HOW TO COMPLETE THIS TASK ▸ Of the lines below, write out exactly those from the line with "transaction or one" through the line with "decodeCommand 0x00040000#32 = .error", both included, and skip the rest.

Dataset entries
-- ==== Sys2Proof/Tests/Slice0.lean ====
section
/-! SUPPORT. Tests of the model. Expected values come from the vectors of 95_test_vectors.md (their
ids stand in the docstrings) or from the encoding tables of 30_encoding.md. Each test is one
transaction or one step. The `witness_…` theorems show that the premises of the statement of that
name can be met. -/

namespace Sys2Proof.Tests

open Sys2Proof Sys2Proof.Machine

/-! Encodings: words written out bit by bit from 30_encoding.md R102 and R104. -/

theorem test_decode_nop :
    decodeTableWord 32 0b00000000000000000000000000000000 = some .nop := by decide
theorem test_decode_init :
    decodeTableWord 32 0b00000000000000000000000000000001 = some .init := by decide
theorem test_decode_noteOn :
    decodeTableWord 32 0b00000000000000000000000000000010 = some .noteOn := by decide
theorem test_decode_noteOff :
    decodeTableWord 32 0b00000000000000000000000000000011 = some .noteOff := by decide
theorem test_decode_allOff :
    decodeTableWord 32 0b00000000000000000000000000000100 = some .allOff := by decide
theorem test_decode_eventNoteOn :
    decodeTableWord 32 0b00000000000000000000000000000101 = some .eventNoteOn := by decide
theorem test_decode_eventNoteOff :
    decodeTableWord 32 0b00000000000000010000000000000101 = some .eventNoteOff := by decide
theorem test_decode_eventOther :
    decodeTableWord 32 0b00000000000000100000000000000101 = some .eventOther := by decide
theorem test_decode_vstart :
    decodeTableWord 32 0b00000000000000000001011000000110 = some (.vstart 22) := by decide
theorem test_decode_vstop :
    decodeTableWord 32 0b00000000000000000000110100000111 = some (.vstop 13) := by decide
theorem test_decode_tick : decode .tick = .tick ∧ decodeTableWord 0 0 = some .tick := by decide
theorem test_decode_rd :
    decode (.control (.read 0b100010000100#12 4)) = .rd 0x884#12 4 := by decide
theorem test_decode_wr :
    decode (.control (.write 0b000000100000#12 4 0x42700000#32)) = .wr 0x020#12 4 0x42700000#32 ∧
      decode (.control (.write 0b000000000100#12 1 0x00000002#32)) =
        .wr 0x004#12 1 0x00000002#32 := by decide

/-- Rejected by name, with the cause of 60_exceptions.md R213 (CW7, CW12 to CW17). -/
theorem test_decode_rejects_by_name :
    decodeCommand 0x00000010#32 = .error .reservedBits ∧
    decodeCommand 0x00002006#32 = .error .reservedBits ∧
    decodeCommand 0x00040000#32 = .error .reservedBits ∧
    decodeCommand 0x80000002#32 = .error .reservedBits ∧
    decodeCommand 0x00000008#32 = .error .reservedOpcode ∧
    decodeCommand 0x0000000F#32 = .error .reservedOpcode ∧
    decodeCommand 0x00000102#32 = .error .strayField ∧
    decodeCommand 0x00010006#32 = .error .strayField ∧
    decodeCommand 0x00030005#32 = .error .reservedKind := by decide

/-- The address decoder, cause by cause (AD1, AD2, AD6, AD7, AD8, AD12, AD14, AD15, AD18, AD20). -/
theorem test_address_decoder :
    decodeWrite 8 0x000#12 4 = .error .direction ∧
    decodeRead 8 0x004#12 4 = .error .direction ∧
    decodeRead 8 0x7FC#12 4 = .error .unmapped ∧
    decodeRead 8 0x022#12 4 = .error .misaligned ∧
    decodeRead 8 0x020#12 1 = .error .size ∧
    decodeRead 8 0x820#12 4 = .error .unmapped ∧
    decodeRead 8 0x9C4#12 4 = .ok (.voice 7 .note) ∧
    decodeRead 8 0xA00#12 4 = .error .slotRange ∧
    decodeRead 1 0x844#12 4 = .error .slotRange ∧
    decodeWrite 8 0x00C#12 4 = .error .direction := by decide

/-! Well-formedness: the one ill-formed shape, a command word written as a plain write to CMD, is
refused in each of its forms; the same words at another size or offset are well formed. -/

theorem test_wellFormed_refuses_command_words :
    (Instr.wr 0x004#12 4 0x00000000#32).wellFormed = false ∧
    (Instr.wr 0x004#12 4 0x00000001#32).wellFormed = false ∧
    (Instr.wr 0x004#12 4 0x00000002#32).wellFormed = false ∧
    (Instr.wr 0x004#12 4 0x00000003#32).wellFormed = false ∧
    (Instr.wr 0x004#12 4 0x00000004#32).wellFormed = false ∧
    (Instr.wr 0x004#12 4 0x00000005#32).wellFormed = false ∧
    (Instr.wr 0x004#12 4 0x00010005#32).wellFormed = false ∧
    (Instr.wr 0x004#12 4 0x00020005#32).wellFormed = false ∧
    (Instr.wr 0x004#12 4 0x00001F06#32).wellFormed = false ∧
    (Instr.wr 0x004#12 4 0x00000007#32).wellFormed = false := by decide
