-- ==== Sys2Proof/Machine/Ops.lean ====
section
/-! DEFINITION. The operations the commands share: how a command's pseudocode ends (complete, raise: 60_exceptions R161,
R162), command acceptance (40_control R90), clearing the tables, the datapath of PACK and UNPACK, hardware reset. -/

namespace Sys2Proof.Machine

/-! ### Pseudocode that may raise (00_scope R9) -/

/-- How a piece of pseudocode ends: it ran to its end, or it raised an error with an information value. In both cases
the writes made so far stand (60_exceptions R162). -/
inductive Halt (σ : Type) where
  | done (s : σ)
  | raised (e : ErrKind) (info : Nat) (s : σ)
  deriving DecidableEq, Repr

/-- Run the rest of the pseudocode unless it raised. -/
def Halt.bind {σ : Type} (h : Halt σ) (f : σ → Halt σ) : Halt σ :=
  match h with
  | .done s => f s
  | .raised e info s => .raised e info s

/-- The same ending, seen in a larger state. -/
def Halt.lift {σ τ : Type} (f : σ → τ) (h : Halt σ) : Halt τ :=
  match h with
  | .done s => .done (f s)
  | .raised e info s => .raised e info (f s)

/-- What was written so far, however it ended. -/
def Halt.state {σ : Type} : Halt σ → σ
  | .done s => s
  | .raised _ _ s => s

/-! ### Completion -/

/-- `complete()` (60_exceptions R161); Q, ACC, CUR and OPOS are discarded (10_state R37 to R39). -/
def complete (s : State) : State :=
  { s with status := s.status.complete, errInfo := 0, seq := .idle, hidden := Hidden.empty }

/-- The commands whose error completion clears OUT_LEN and PAD_OUT (60_exceptions R162, R163). -/
def clearsOutput : Option Instr → Bool
  | some .pack | some .unpack => true
  | some .nop | some .softReset | some .ftClear | some .build | some .codegen | none => false

/-- `raise E(info)`, the block's taking of an exception (60_exceptions R162, R166). It saves no program counter and
changes no mode: it records the error in STATUS and ERR_INFO and goes to SEQ = IDLE. `running` is the command that
raises, none for an illegal word. -/
def raiseError (running : Option Instr) (e : ErrKind) (info : Nat) (s : State) : State :=
  { s with
    outLen := if clearsOutput running then 0 else s.outLen
    padOut := if clearsOutput running then 0 else s.padOut
    status := s.status.fail e
    errInfo := BitVec.ofNat 32 info
    seq := .idle
    hidden := Hidden.empty }

/-- The end of a command's pseudocode: complete() or raise (40_control R91). There is no return from an error
(60_exceptions R167): the report stays until the next acceptance or reset. -/
def finish (running : Instr) (h : Halt State) : State :=
  match h with
  | .done s => complete s
  | .raised e info s => raiseError (some running) e info s

/-! ### Acceptance and reset -/

/-- AcceptCommand (40_control R90). -/
def acceptCommand (w : Word) (s : State) : State :=
  { s with cmdl := w, status := s.status.accept, errInfo := 0, seq := .busy }

/-- Hardware reset (70 R181, R183): every piece of state takes its value after reset, whatever was running. The
parameters and the host stay; the contents of IN and OUT are new free values. -/
def hardReset (s : State) : State :=
  { State.resetWith s.params with epoch := s.epoch + 1, draws := s.draws, env := s.env }

/-! ### Tables -/

/-- `for b in 0..255: FT[b].present <- 0; FT[b].count <- 0` (40_control R93, R94). -/
def clearFt (s : State) : State := { s with ft := Table.fill 8 FtEntry.clear }

/-- `for b in 0..255: CODE[b] <- (0, 0, 0)` (40_control R93, 41_tree_builder R102, 42_code_mapper R121). -/
def clearCodes (s : State) : State := { s with codes := Table.fill 8 CodeEntry.clear }

/-- The tree registers without a tree: ROOT, NODE_COUNT, TREE_VALID and CODES_VALID all 0 (10_state R23, R25). -/
def dropTree (s : State) : State :=
  { s with root := 0, nodeCount := 0, status := { s.status with treeValid := false, codesValid := false } }

/-- BUILD's first step: no code and no tree of an earlier BUILD remains (41_tree_builder R102). -/
def invalidate (s : State) : State := dropTree (clearCodes s)

/-! ### The datapath of PACK and UNPACK -/

/-- What the loops of PACK and UNPACK write: the hidden registers and OUT. -/
structure Datapath where
  hidden : Hidden
  out    : Memory
  deriving DecidableEq, Repr

/-- The datapath of a state. -/
def State.datapath (s : State) : Datapath := { hidden := s.hidden, out := s.outBuf }

/-- The state with its datapath replaced. -/
def State.withDatapath (s : State) (d : Datapath) : State := { s with hidden := d.hidden, outBuf := d.out }

/-- Write one output byte: `if OPOS == OUT_CAP: raise OUT_OVERFLOW(info)`, else `OUT[OPOS] <- b; OPOS <- OPOS + 1`
(43_packer R131, 44_unpacker R141). -/
def emitByte (cap info : Nat) (b : Byte) (d : Datapath) : Halt Datapath :=
  if d.hidden.opos = cap then .raised .outOverflow info d
  else .done { hidden := { d.hidden with opos := d.hidden.opos + 1 }, out := Memory.write d.out d.hidden.opos b }

end Sys2Proof.Machine
end

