/-! ### The three cases of BUILD (41_tree_builder R103 to R106) -/

theorem exec_build_of_nil {s : State} (h : presentSet s = []) : exec .build s = .next (complete (invalidate s)) := by
  simp [exec, execBuild, buildBody, h]

theorem exec_build_of_singleton {s : State} {b : Byte} (h : presentSet s = [b]) :
    exec .build s = .next (complete (buildSingle b (invalidate s))) := by
  simp [exec, execBuild, buildBody, h]

theorem exec_build_of_two_le {s : State} (h : 2 ≤ (presentSet s).length) :
    exec .build s = .next (finish .build (buildMany (presentSet s) (invalidate s))) := by
  match hp : presentSet s with
  | [] | [_] => simp [hp] at h
  | _ :: _ :: _ => simp [exec, execBuild, buildBody, hp]

/-! ### How BUILD of two or more bytes ends (41_tree_builder R109, R110) -/

/-- The end state of BUILD when the merge loop ran to its end. -/
def builtState (s : State) (b : Builder) : State := complete (publishTree b.next (withBuilder (invalidate s) b))

/-- The end state of BUILD when the merge loop raised. -/
def failedState (s : State) (e : ErrKind) (info : Nat) (b : Builder) : State :=
  raiseError (some .build) e info (withBuilder (invalidate s) b)

theorem exec_build_of_done {s : State} {b : Builder} (h : 2 ≤ (presentSet s).length)
    (hl : mergeLoop (presentSet s).length (initialBuilder (presentSet s) (invalidate s)) = .done b) :
    exec .build s = .next (builtState s b) := by
  rw [exec_build_of_two_le h, buildMany, hl]
  rfl

theorem exec_build_of_raised {s : State} {b : Builder} {e : ErrKind} {info : Nat} (h : 2 ≤ (presentSet s).length)
    (hl : mergeLoop (presentSet s).length (initialBuilder (presentSet s) (invalidate s)) = .raised e info b) :
    exec .build s = .next (failedState s e info b) := by
  rw [exec_build_of_two_le h, buildMany, hl]
  rfl

/-- BUILD of two or more bytes ends with one node in Q, or at a merge whose sum does not fit; every merge before kept
the invariant. -/
theorem exec_build_ending {s : State} (h : 2 ≤ (presentSet s).length) :
    (∃ b, exec .build s = .next (builtState s b) ∧ MergeInv (invalidate s) b ∧ b.q.length = 1)
    ∨ ∃ b a c q, exec .build s = .next (failedState s .weightOverflow b.next { b with q := q })
        ∧ MergeInv (invalidate s) b ∧ Extracts b.nodes b.q a c q
        ∧ 0xFFFFFFFF < nodeWeight b.nodes a + nodeWeight b.nodes c := by
  have hstart : MergeInv (invalidate s) (initialBuilder (presentSet s) (invalidate s)) :=
    MergeInv.initial (by rw [presentSet_invalidate]; omega)
  rcases mergeLoop_ending (fun _ _ _ _ hb hx hfit => hb.merge hx hfit) (fuel := (presentSet s).length)
      (by simp [initialBuilder]) hstart with ⟨b, hl, hinv, hq⟩ | ⟨b, a, c, q, hl, hrest⟩
  · have hpos := hinv.nonempty
    exact .inl ⟨b, exec_build_of_done h hl, hinv, by omega⟩
  · exact .inr ⟨b, a, c, q, exec_build_of_raised h hl, hrest⟩

/-- A sum that does not fit is a part of T. -/
theorem MergeInv.lt_total_of_overflow {s : State} {b : Builder} {a c : NodeIdx} {q : List NodeIdx} (h : MergeInv s b)
    (hx : Extracts b.nodes b.q a c q) (hover : 0xFFFFFFFF < nodeWeight b.nodes a + nodeWeight b.nodes c) :
    0xFFFFFFFF < presentTotal s := by
  rw [h.total_eq hx]
  omega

WRITTEN RESPONSE ▸
transaction or one step. The `witness_…` theorems show that the premises of the statement of that
name can be met. -/

namespace Sys2Proof.Tests

open Sys2Proof Sys2Proof.Machine

/-! Encodings: words written out bit by bit from 30_encoding.md R102 and R104. -/

theorem test_decode_nop :
    decodeTableWord 32 0b00000000000000000000000000000000 = some .nop := by decide
theorem test_decode_init :
    decodeTableWord 32 0b00000000000000000000000000000001 = some .init := by decide
theorem test_decode_noteOn :
    decodeTableWord 32 0b00000000000000000000000000000010 = some .noteOn := by decide
theorem test_decode_noteOff :
    decodeTableWord 32 0b00000000000000000000000000000011 = some .noteOff := by decide
theorem test_decode_allOff :
    decodeTableWord 32 0b00000000000000000000000000000100 = some .allOff := by decide
theorem test_decode_eventNoteOn :
    decodeTableWord 32 0b00000000000000000000000000000101 = some .eventNoteOn := by decide
theorem test_decode_eventNoteOff :
    decodeTableWord 32 0b00000000000000010000000000000101 = some .eventNoteOff := by decide
theorem test_decode_eventOther :
    decodeTableWord 32 0b00000000000000100000000000000101 = some .eventOther := by decide
theorem test_decode_vstart :
    decodeTableWord 32 0b00000000000000000001011000000110 = some (.vstart 22) := by decide
theorem test_decode_vstop :
    decodeTableWord 32 0b00000000000000000000110100000111 = some (.vstop 13) := by decide
theorem test_decode_tick : decode .tick = .tick ∧ decodeTableWord 0 0 = some .tick := by decide
theorem test_decode_rd :
    decode (.control (.read 0b100010000100#12 4)) = .rd 0x884#12 4 := by decide
theorem test_decode_wr :
    decode (.control (.write 0b000000100000#12 4 0x42700000#32)) = .wr 0x020#12 4 0x42700000#32 ∧
      decode (.control (.write 0b000000000100#12 1 0x00000002#32)) =
        .wr 0x004#12 1 0x00000002#32 := by decide

/-- Rejected by name, with the cause of 60_exceptions.md R213 (CW7, CW12 to CW17). -/
theorem test_decode_rejects_by_name :
    decodeCommand 0x00000010#32 = .error .reservedBits ∧
    decodeCommand 0x00002006#32 = .error .reservedBits ∧
    decodeCommand 0x00040000#32 = .error .reservedBits ∧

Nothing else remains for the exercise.